- _Task directions_
For this exercise, output the line containing "inductive Acc where" and every line after it through the end of the records, exactly, and no other line.

- _Excerpted data_
-- Opening Marker --

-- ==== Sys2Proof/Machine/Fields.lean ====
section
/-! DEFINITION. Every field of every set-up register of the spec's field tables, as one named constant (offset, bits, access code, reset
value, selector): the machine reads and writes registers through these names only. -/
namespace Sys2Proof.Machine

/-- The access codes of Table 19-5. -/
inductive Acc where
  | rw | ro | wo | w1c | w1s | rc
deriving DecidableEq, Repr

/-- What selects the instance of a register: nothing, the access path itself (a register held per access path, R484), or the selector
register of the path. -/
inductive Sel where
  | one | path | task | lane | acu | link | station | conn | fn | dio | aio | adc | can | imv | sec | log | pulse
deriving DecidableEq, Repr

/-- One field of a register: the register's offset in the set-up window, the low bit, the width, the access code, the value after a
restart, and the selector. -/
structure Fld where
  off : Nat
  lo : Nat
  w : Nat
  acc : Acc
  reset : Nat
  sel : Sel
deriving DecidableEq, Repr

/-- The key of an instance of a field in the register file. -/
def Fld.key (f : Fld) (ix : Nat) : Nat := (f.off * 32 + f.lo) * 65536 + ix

-- Closing Marker --

- _Answer for this exercise_
inductive Acc where
  | rw | ro | wo | w1c | w1s | rc
deriving DecidableEq, Repr

/-- What selects the instance of a register: nothing, the access path itself (a register held per access path, R484), or the selector
register of the path. -/
inductive Sel where
  | one | path | task | lane | acu | link | station | conn | fn | dio | aio | adc | can | imv | sec | log | pulse
deriving DecidableEq, Repr

/-- One field of a register: the register's offset in the set-up window, the low bit, the width, the access code, the value after a
restart, and the selector. -/
structure Fld where
  off : Nat
  lo : Nat
  w : Nat
  acc : Acc
  reset : Nat
  sel : Sel
deriving DecidableEq, Repr

/-- The key of an instance of a field in the register file. -/
def Fld.key (f : Fld) (ix : Nat) : Nat := (f.off * 32 + f.lo) * 65536 + ix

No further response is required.